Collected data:
—————
/-- Which axle the interlock zeroes: the one that turned, or the one at rest before (R27). -/
theorem PassCopy.interlocked_of_opposed (h : opposed (p.limited .front) (p.limited .rear) = true) :
    ∃ a, p.interlocked = some a ∧ (∀ b, p.turned b = true → p.turned b.other = false → a = b) ∧
      ∀ b, p.turned b = false → p.turned b.other = false → p.prev.get b = 0 → p.prev.get b.other ≠ 0 → a = b := by
  have chosen : p.interlocked = if p.turned .front then some .front else if p.turned .rear then some .rear
      else if p.prev.front = 0 then some .front else some .rear := if_pos h
  rw [chosen]
  cases front : p.turned .front
  · cases rear : p.turned .rear
    · by_cases rest : p.prev.front = 0
      · refine ⟨.front, by simp [rest], fun b => ?_, fun b => ?_⟩ <;> cases b <;> simp [Axle.other, front, rear, rest]
      · refine ⟨.rear, by simp [rest], fun b => ?_, fun b => ?_⟩ <;> cases b <;> simp [Axle.other, front, rear, rest]
    · refine ⟨.rear, by simp, fun b => ?_, fun b => ?_⟩ <;> cases b <;> simp [Axle.other, front, rear]
  · refine ⟨.front, by simp, fun b => ?_, fun b => ?_⟩ <;> cases b <;> simp [Axle.other, front]

theorem PassCopy.locked_of_interlocked {a : Axle} (h : p.interlocked = some a) :
    p.locked a = 0 ∧ p.lockedCarry a = p.carried.axle.get a ∧ p.locked a.other = p.limited a.other ∧
      p.lockedCarry a.other = (p.stepped a.other).2 := by
  have other : p.interlocked ≠ some a.other := by
    rw [h]
    cases a <;> simp [Axle.other]
  exact ⟨if_pos h, if_pos h, if_neg other, if_neg other⟩

theorem PassCopy.locked_of_none (h : p.interlocked = none) (a : Axle) :
    p.locked a = p.limited a ∧ p.lockedCarry a = (p.stepped a).2 := by
  simp [PassCopy.locked, PassCopy.lockedCarry, h]

/-- A command is 0, or what the ceiling left (R27, R28). -/
theorem PassCopy.command_cases (forced : Bool) (a : Axle) : p.command forced a = 0 ∨ p.command forced a = p.limited a := by
  unfold PassCopy.command PassCopy.locked
  split_ifs <;> simp

/-- The commands are never opposed (R27). -/
theorem PassCopy.command_aligned (forced : Bool) :
    ¬ (0 < p.command forced .front ∧ p.command forced .rear < 0) ∧
    ¬ (p.command forced .front < 0 ∧ 0 < p.command forced .rear) := by
  cases h : opposed (p.limited .front) (p.limited .rear)
  · have aligned := p.opposed_iff.not.1 (by simp [h])
    have front := p.command_cases forced .front
    have rear := p.command_cases forced .rear
    omega
  · obtain ⟨a, ha, -⟩ := p.interlocked_of_opposed h
    have zero : p.command forced a = 0 := by
      cases forced
      · exact (p.locked_of_interlocked ha).1
      · rfl
    cases a <;> omega

/-- A command lies within the bounds of its axle, no more than the rate bound above the previous one, and not
across zero from it (R19, R21 to R24). -/
theorem PassCopy.command_spec (forced : Bool) (a : Axle) :
    -(p.regenBound a : Int) ≤ p.command forced a ∧ p.command forced a ≤ p.driveBound a ∧
      |p.command forced a| ≤ |p.prev.get a| + p.rate a ∧
      ¬ (0 < p.prev.get a ∧ p.command forced a < 0) ∧ ¬ (p.prev.get a < 0 ∧ 0 < p.command forced a) := by
  obtain ⟨low, high, clipped, pos, neg⟩ := p.clip_spec a (p.stepped a).1
  obtain ⟨grows, up, down⟩ := stage9_spec (p.prev.get a) (p.target a) (p.rate a) (p.config.val .reversalHold)
    (p.carried.axle.get a) (Int.natCast_nonneg _)
  obtain ⟨limitedPos, limitedNeg⟩ := p.limited_between a
  have cases := p.command_cases forced a
  have stepped : stage9 (p.prev.get a) (p.target a) (p.rate a) (p.config.val .reversalHold) (p.carried.axle.get a) =
      p.stepped a := rfl
  have clip : p.clip a (p.stepped a).1 = p.clipped9 a := rfl
  rw [clip] at low high clipped pos neg
  rw [stepped] at grows up down
  simp only [abs_eq_max_neg] at *
  omega

theorem PassCopy.commands_ok (prev : CommandsOk p.prev)
    (envelope : p.image.envelope.All (fun e => e.fields.drive ≤ 16000 ∧ e.fields.regen ≤ 16000)) (forced : Bool) :
    CommandsOk (PerAxle.of (p.command forced)) := by
  refine ⟨?_, p.command_aligned forced⟩
  have sum := p.abs_limited_le prev envelope
  have reduced (a : Axle) : |p.command forced a| ≤ |p.limited a| := by
    rcases p.command_cases forced a with e | e <;> rw [e]
    simp
  have := reduced .front
  have := reduced .rear
  simp only [PerAxle.of_front, PerAxle.of_rear]
  omega

/-- BOUND, in terms of the bounds (R18, R20, R26). -/
theorem PassCopy.bound_iff (forced : Bool) (a : Axle) :
    let outside := fun t : Int => t < -(p.regenBound a : Int) ∨ (p.driveBound a : Int) < t
    (p.flags forced a).bound = true ↔ outside (p.afterSlip a) ∨ outside (p.spilled a) ∨ outside (p.stepped a).1 ∨
      p.limited a ≠ p.clipped9 a := by
  intro outside
  have clip (t : Int) : p.clip a t ≠ t ↔ outside t := p.clip_ne_iff a t
  have clips : p.clipped8 a = true ↔ p.clip a (p.afterSlip a) ≠ p.afterSlip a ∨ p.target a ≠ p.spilled a := decide_eq_true_iff
  have ceiling : p.bound9 a = true ↔ p.clipped9 a ≠ (p.stepped a).1 ∨ p.limited a ≠ p.clipped9 a := decide_eq_true_iff
  rw [← clip, ← clip, ← clip, ← or_assoc, ← PassCopy.target, ← PassCopy.clipped9, ← clips, ← ceiling]
  exact Bool.or_eq_true_iff

end

/-- Settles O51. -/
theorem commandsBoundedRatedAndAligned : Obligations.CommandsBoundedRatedAndAligned := by
  intro p forced
  refine ⟨⟨fun a => ?_, rfl, rfl, rfl, ?_, ?_, ?_, ?_, rfl⟩, fun a => ?_, fun prev a => ?_, fun prev envelope => ?_⟩
  · intro outside g
    have hg : g = p.flags forced a := PerAxle.get_of _ a
    rw [hg]
    refine ⟨PerAxle.get_of _ a, PerAxle.get_of _ a, rfl, by simp [PassCopy.flags], p.bound_iff forced a, ?_⟩
    cases forced <;> simp [PassCopy.flags, PassCopy.carry]
  · simp [PassCopy.publish, refUsable, imp_iff_not_or]
  · simp [PassCopy.publish]
  · simp [PassCopy.publish]
  · simp [PassCopy.publish]
  · obtain ⟨rate, ceiling⟩ := p.rate_le a
    refine ⟨rate, fun r hr covers kind => ceiling r hr kind covers, ?_, p.clip_eq a _, ?_, ?_⟩
    · have attained := smallest_mem (p.config.val .rateLimit) (ceilings p.limits .rateCeil a)
      rwa [mem_ceilings] at attained
    · rintro rfl
      exact ⟨rfl, rfl⟩
    · rintro rfl
      exact ⟨rfl, rfl⟩
  · exact ⟨fun under => p.limited_of_under under a, p.limited_of_grew prev⟩
  · refine ⟨fun a => ?_, (p.commands_ok prev envelope forced).1, p.command_aligned forced⟩
    obtain ⟨low, high, grows, up, down⟩ := p.command_spec forced a
    obtain ⟨rate, ceiling⟩ := p.rate_le a
    exact ⟨low, high, grows, rate, ceiling, up, down⟩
—————
→ **EXERCISE DIRECTIONS**: For each line in the data that contains the string "PerAxle", give a copy of that line.

→ **ANSWER TO THIS PROBLEM**:
    CommandsOk (PerAxle.of (p.command forced)) := by
  simp only [PerAxle.of_front, PerAxle.of_rear]
    have hg : g = p.flags forced a := PerAxle.get_of _ a
    refine ⟨PerAxle.get_of _ a, PerAxle.get_of _ a, rfl, by simp [PassCopy.flags], p.bound_iff forced a, ?_⟩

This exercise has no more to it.